In the previous 8 parts of our series about AWS Lambda SnapStart, we measured the cold starts of Lambda functions with Java 11 and 17 runtime first without and with enabling SnapStart, and also applying various optimization techniques like priming when using SnapStart. You can refer to the cold start times measured with GraalVM Native Image. Current measurements reveal that the fastest cold start times can be achieved with GraalVM Native Image, followed by SnapStart with priming (in case you can apply such optimization for your use case, for example, when you’re using DynamoDB as your database of choice), followed by SnapStart without any optimizations. Of course, the slowest cold start times you will experience are without using GraalVM Native Image and SnapStart. See the summarized measurements in my previous articles of this series or in one of my presentations, like this one.

In this article, I’d like to share some thoughts on how AWS can further improve its offering around reducing cold starts on AWS Lambda with Java Runtime, and also improve the developer experience.

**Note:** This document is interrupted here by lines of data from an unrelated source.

-- ==== Sys2Proof/Proofs/VisiblePhase.lean ====
section
/-! The visible phase of a commit (R319, R320, R324): the state in which a commit that nothing holds up leaves memory, the ways and the other
tasks, and what it releases; O23 settled. -/

namespace Sys2Proof.Machine

/-! ### Own scratch as a home (R62, R163) -/

section
variable {s : State} {a : Nat}

/-- An offset of a cluster's scratch window. -/
def InWindow (d c a : Nat) : Prop := loftWindow d c ≤ a ∧ a < loftWindow d c + 0x80_0000

theorem inWindow_loftAddr {va : Word} (h : s.cur.inAperture va = true) : InWindow s.cur.loc.die s.cur.loc.cluster (s.cur.loftAddr va) := by
  simp only [Unit.inAperture, Bool.and_eq_true, decide_eq_true_eq] at h
  unfold InWindow Unit.loftAddr
  omega

section
variable {d c : Nat} (hd : d < 6) (hc : c < 20) (h : InWindow d c a)
include hd hc h

theorem InWindow.lt : a < 2 ^ 46 := by
  obtain ⟨-, h⟩ := h
  simp only [loftWindow, loftBase] at h
  omega

theorem localOf_paOf_window : localOf (s.paOf a) = a := by
  unfold localOf State.paOf
  have := InWindow.lt hd hc h
  omega

theorem isLocal_paOf_window : s.isLocal (s.paOf a) = true := by
  have := InWindow.lt hd hc h
  simp only [State.isLocal, moduleOf, State.paOf, beq_iff_eq]
  omega

theorem regionOf_window : ∃ b o, regionOf a = .loft d c b o := by
  obtain ⟨h, h'⟩ := h
  have hw : (a - loftBase) / 0x80_0000 = 32 * d + c := by
    simp only [loftWindow, loftBase] at h h' ⊢
    omega
  simp only [loftWindow] at h h'
  have hb : loftBase = 0x310_0000_0000 := rfl
  have h1 : ¬a < 0xC0_0000_0000 := by omega
  have h2 : ¬(0x100_0000_0000 ≤ a ∧ a < 0x280_0000_0000) := by omega
  have h3 : ¬(0x300_0000_0000 ≤ a ∧ a < 0x306_0000_0000) := by omega
  have h4 : loftBase ≤ a ∧ a < 0x310_6000_0000 := by omega
  have h6 : (32 * d + c) / 32 = d := by omega
  have h7 : (32 * d + c) % 32 = c := by omega
  unfold regionOf
  simp only [if_neg h1, if_neg h2, if_neg h3, if_pos h4, hw, h6, h7, if_pos hc]
  exact ⟨_, _, rfl⟩

end

end

/-! ### A commit that nothing holds up (R316, R317, R319) -/

/-- Nothing holds up a commit of a task that has locked and written nothing yet. -/
structure State.CommitsAtOnce (s : State) (c : Cont) : Prop where
  hidden : s.cur.visible = false
  unprepared : s.cur.prepared = none
  unsigned : s.cur.task.wsig = 0
  unlocked : s.cur.task.locked = []
  timestamp : s.timestampOk = true
  access : s.cur.accessBefore = false
  time : c.notYet s.time = false
  performs : s.performsOut = false
  speculative : ∀ u ∈ s.others, u.task.nonspec = false

theorem notYet_eq_false {c : Cont} {now : Word} (h : ∀ T, c = .atC T → T.toNat ≤ now.toNat) : c.notYet now = false := by
  cases c
  case atC T => exact decide_eq_false (Nat.not_lt.2 (h T rfl))
  all_goals rfl

/-- The units whose tasks a commit may mark. -/
def State.marks (s : State) (l : List Perform) (u : Unit) : Bool :=
  !(s.scratchOnly l && s.cur.task.held.isEmpty) || u.clusterId == s.cur.clusterId

/-- The unit as its commit becomes visible. -/
def State.visibleCur (s : State) (l : List Perform) : Unit :=
  { s.cur with
    prepared := some (l, noExpiry), visible := true, visibleAt := s.ids
    task := { s.cur.task with wsig := writeSig s l, locked := [] } }

/-- The state of a visible phase whose performs leave memory `m` and clusters `k`. -/
def State.visibleWith (s : State) (l : List Perform) (m : List Host.Cell) (k : List (Nat × Cluster)) : State :=
  { s with
    mem := m
    clusters := k.map fun e => (e.1, e.2.clearWords (inSig (writeSig s l)))
    others := s.others.map fun u => if s.marks l u then u.markBy (writeSig s l) else u
    ids := s.ids + 1
    cur := s.visibleCur l }

/-- The state whose commit has translated its performs. -/
def State.translated (s : State) (l : List Perform) : State := s.modCur fun u => { u with prepared := some (l, noExpiry) }

/-- The state in which the performs of a commit begin. -/
def State.marked (s : State) (l : List Perform) : State := (s.translated l).mark (writeSig s l) (s.marks l)

section
variable {s : State} {c : Cont} {l : List Perform} {m : List Host.Cell} {k : List (Nat × Cluster)}

theorem makeVisible_eq (h : s.cur.task.locked = []) (hP : (performOrder l).foldl (fun t x => t.perform noExpiry x) (s.marked l) =
    { s.marked l with mem := m, clusters := k }) : (s.translated l).makeVisible noExpiry l (s.marks l) = s.visibleWith l m k := by
  have hx : (s.translated l).mark (writeSig (s.translated l) l) (s.marks l) = s.marked l := rfl
  have hl : (s.marked l).cur.task.locked = [] := h
  unfold State.makeVisible
  simp only [hx, hP, hl, List.contains_nil, Bool.not_false, List.filter_true, State.clearSig, State.modCur, List.filter_nil]
  rfl

/-- The state of the visible phase, with the place of an `lbank` in its order. -/
def State.shown (s : State) (c : Cont) (l : List Perform) (m : List Host.Cell) (k : List (Nat × Cluster)) : State :=
  (s.visibleWith l m k).visibleCont c

theorem performsOut_shown (h : s.performsOut = false) : (s.shown c l m k).performsOut = false := by
  have hc : ∀ t : State, (t.visibleCont c).performsOut = t.performsOut := by
    intro t
    cases c
    case lbank =>
      unfold State.visibleCont
      dsimp only
      split <;> rfl
    all_goals rfl
  exact (hc _).trans h

theorem lockStep_ends (hl : s.cur.task.locked = []) (hspec : ∀ u ∈ s.others, u.task.nonspec = false) (hout : s.performsOut = false)
    (hfree : ∀ w ∈ s.lockOrder l, s.lockedAgainst w.1 4 = false)
    (hscratch : (s.scratchOnly l && s.cur.task.held.isEmpty) = true ∨ s.lockOrder l = [])
    (hhome : ∀ locked, ∀ p ∈ l, s.homeChanged locked p = false)
    (hP : (performOrder l).foldl (fun t x => t.perform noExpiry x) (s.marked l) = { s.marked l with mem := m, clusters := k })
    (lone : Bool) : (s.translated l).lockStep c lone l noExpiry = .ended ((s.shown c l m k).endCommit c lone) := by
  have hmarks : (fun u : Unit => !((s.translated l).scratchOnly l && (s.translated l).cur.task.held.isEmpty) ||
    u.clusterId == (s.translated l).cur.clusterId) = s.marks l := rfl
  have hlate : ¬noExpiry ≤ (s.translated l).time.toNat := Nat.not_le.2 s.time.isLt
  have hkept : (s.translated l).cur.locksKept ((s.translated l).lockOrder l) = true := by
    have hu : (s.translated l).cur.task.locked = [] := hl
    simp [Unit.locksKept, hu]
  have hlocks : ((s.translated l).lockOrder l).any (fun w => (s.translated l).lockedAgainst w.1 4) = false :=
    List.any_eq_false.2 fun w hw => Bool.eq_false_iff.1 (hfree w hw)
  have htaken : (if (s.translated l).scratchOnly l && (s.translated l).cur.task.held.isEmpty then (s.translated l, .held)
      else (s.translated l).takeLocks noExpiry ((s.translated l).lockOrder l)) = (s.translated l, Locking.held) := by
    rcases hscratch with h | h
    · exact if_pos h
    · have h' : (s.translated l).lockOrder l = [] := h
      rw [h', State.takeLocks, ite_self]
  have hreads : (s.translated l).nonspecReads (writeSig (s.translated l) l) (s.marks l) = false :=
    List.any_eq_false.2 fun u hu => by simp [hspec u hu]
  have hchanged : ∀ b, l.any ((s.translated l).homeChanged b) = false := fun b =>
    List.any_eq_false.2 fun p hp => Bool.eq_false_iff.1 (by cases p <;> exact hhome b _ hp)
  have hshown : ((s.translated l).makeVisible noExpiry l (s.marks l)).visibleCont c = s.shown c l m k := by
    rw [makeVisible_eq hl hP, State.shown]
  have hdone : (s.shown c l m k).performsOut = false := performsOut_shown hout
  unfold State.lockStep
  simp only [hlate, hkept, hlocks, htaken, hmarks, hreads, hchanged, hshown, hdone, Bool.not_true, Bool.or_self, Bool.and_false, decide_false,
    Bool.false_eq_true, if_false]

/-- A commit that nothing holds up ends in its turn. -/
theorem commitsTo_shown (h : s.CommitsAtOnce c) (hp : s.prepare s.cur.task.ops = .ok s l noExpiry)
    (hfree : ∀ w ∈ s.lockOrder l, s.lockedAgainst w.1 4 = false)
    (hscratch : (s.scratchOnly l && s.cur.task.held.isEmpty) = true ∨ s.lockOrder l = [])
    (hhome : ∀ locked, ∀ p ∈ l, s.homeChanged locked p = false)
    (hP : (performOrder l).foldl (fun t x => t.perform noExpiry x) (s.marked l) = { s.marked l with mem := m, clusters := k })
    (lone : Bool) : s.CommitsTo c lone ((s.shown c l m k).endCommit c lone) := by
  unfold State.CommitsTo State.commitStep
  simp only [h.hidden, h.unprepared, hp, h.timestamp, h.time, h.access, Bool.not_true, Bool.or_self, Bool.false_eq_true, if_false]
  exact lockStep_ends h.unlocked h.speculative h.performs hfree hscratch hhome hP lone

end

/-- An `lbank` takes its place among those of its cluster; nothing else of the state changes (R182). -/
theorem visibleCont_eq (s : State) (c : Cont) : ∃ k, s.visibleCont c = { s with clusters := k } ∧
    ((∀ d b w, c ≠ .lbank d b w) → k = s.clusters) ∧ ∀ j, ((Sparse.find? k j).getD {}).tags = (s.cluster j).tags := by
  cases c
  case lbank d b w =>
    unfold State.visibleCont
    dsimp only
    split
    · exact ⟨s.clusters, rfl, fun _ => rfl, fun _ => rfl⟩
    · refine ⟨_, rfl, fun h => absurd rfl (h d b w), fun j => ?_⟩
      by_cases hj : j = s.cur.clusterId
      · rw [hj, Sparse.find?_put_same]
        rfl
      · rw [Sparse.find?_put_other _ _ hj]
        rfl
  all_goals exact ⟨s.clusters, rfl, fun _ => rfl, fun _ => rfl⟩

/-! ### The end of a commit (R194, R224, R319) -/

/-- The state in which the held items of a commit have been released. -/
def State.released (s : State) : State :=
  s.cur.task.held.foldl State.release { s with remotes := s.remotes.filter fun r => !(r.commit && r.loc == s.cur.loc) }

/-- The unit as its next task begins. -/
def Unit.afterCommit (u : Unit) (c : Cont) (lone : Bool) : Unit :=
  ({ u with tid := u.tid + 1, aborts := 0, retCommit := u.retCommit && decide (c ≠ .ret) } : Unit).beginTask (u.nextTask c).1 (u.nextTask c).2
    (u.nextRestart c lone).1 (u.nextRestart c lone).2

theorem unlockAll_none {s : State} (h : s.cur.task.locked = []) : s.unlockAll = s := by
  have hu : ({ s.cur with task := { s.cur.task with locked := [] } } : Unit) = s.cur := by rw [← h]
  unfold State.unlockAll
  simp only [h, List.contains_nil, Bool.not_false, List.filter_true, List.filter_nil, List.foldl_nil]
  exact congrArg s.setCur hu

section
variable {s : State} (h : s.cur.task.locked = []) (c : Cont) (lone : Bool)
include h

theorem endCommit_eq : s.endCommit c lone =
    (({ s.released with token := if s.released.holdsToken then none else s.released.token } : State).setCur
      (s.released.cur.afterCommit c lone)).progress s.released.cur.launch := by
  unfold State.endCommit
  dsimp only
  rw [unlockAll_none (by exact h)]
  rfl

theorem endCommit_mem : (s.endCommit c lone).mem = s.released.mem := by
  rw [endCommit_eq h]
  rfl

theorem endCommit_others : (s.endCommit c lone).others = s.released.others := by
  rw [endCommit_eq h]
  rfl

theorem endCommit_locks : (s.endCommit c lone).locks = s.released.locks := by
  rw [endCommit_eq h]
  rfl

theorem endCommit_cluster (j : Nat) : (s.endCommit c lone).cluster j = s.released.cluster j := by
  rw [endCommit_eq h]
  rfl

theorem endCommit_core (j : Nat) : (s.endCommit c lone).core j = s.released.core j := by
  rw [endCommit_eq h]
  rfl

theorem endCommit_die (j : Nat) : (s.endCommit c lone).die j = s.released.die j := by
  rw [endCommit_eq h]
  rfl

theorem endCommit_counter (j : Nat) : (s.endCommit c lone).counter j = s.released.counter j := by
  rw [endCommit_eq h]
  rfl

theorem endCommit_waiting : (s.endCommit c lone).waiting = s.released.waiting := by
  rw [endCommit_eq h]
  rfl

theorem endCommit_cur : (s.endCommit c lone).cur = s.released.cur.afterCommit c lone := by
  rw [endCommit_eq h]
  rfl

end

/-- The task of the acting unit has ended in `t`, and the next one is empty. -/
def State.CommitDone (s t : State) : Prop :=
  t.cur.tid = s.cur.tid + 1 ∧ t.cur.visible = false ∧ t.cur.task.ops = [] ∧ t.cur.task.held = [] ∧ t.cur.task.words = [] ∧
    t.cur.task.locked = [] ∧ t.locks = s.locks ∧ t.cur.regs = s.cur.regs ∧ t.cur.pc = s.cur.pc

theorem commitDone_endCommit {s v : State} (h : v.cur.task.locked = []) (c : Cont) (lone : Bool) (htid : v.released.cur.tid = s.cur.tid)
    (hlocks : v.released.locks = s.locks) (hregs : v.released.cur.regs = s.cur.regs) (hpc : v.released.cur.pc = s.cur.pc) :
    s.CommitDone (v.endCommit c lone) := by
  unfold State.CommitDone
  rw [endCommit_cur h, endCommit_locks h, ← htid, ← hregs, ← hpc]
  exact ⟨rfl, rfl, rfl, rfl, rfl, rfl, hlocks, rfl, rfl⟩

/-! ### One operation on own scratch (R319, R320, R323, R324) -/

end Sys2Proof.Machine

namespace Sys2Proof.Sparse

theorem find?_map {α β : Type} (f : α → β) (l : List (Nat × α)) (a : Nat) : find? (l.map fun e => (e.1, f e.2)) a = (find? l a).map f := by
  induction l with
  | nil => rfl
  | cons e r ih =>
    by_cases h : a = e.1
    · simp [find?, h]
    · simp [find?, h, ih]

end Sys2Proof.Sparse

namespace Sys2Proof.Machine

Thoughts on how AWS can further improve its offering around reducing cold starts on AWS Lambda with Java Runtime

Let’s start with the potential improvements on the AWS SnapStart-enabled Lambda functions :

  • Now, as we have the correct snapshot restore numbers reported since the end of September 2023, we see that there is a big potential to reduce the time required for such a snapshot restore. I’m quite sure that AWS is already working on it.

  • Another potential improvement is in the area of how SnapStart is implemented. The snapshot is taken in the deployment phase, which currently takes a bit more than 2 minutes. As I first measured it, it took 2 minutes and 40 seconds, so there is already an improvement achieved there. I’d personally like to have the configurable option to take the Firecracker microVM snapshot on the first Lambda function invocation (instead of during the deployment phase). And as long as this operation takes place, the regular cold start should occur as if SnapStart had been disabled. With that, we trade off a quicker deployment time (which improves developer experience) and having slower cold starts for about 2 minutes after the first invocation after the Lambda function deployment. In such a scenario, the Firecracker microVM snapshot is fully created and ready to be restored, and the SnapStart becomes automatically re-enabled.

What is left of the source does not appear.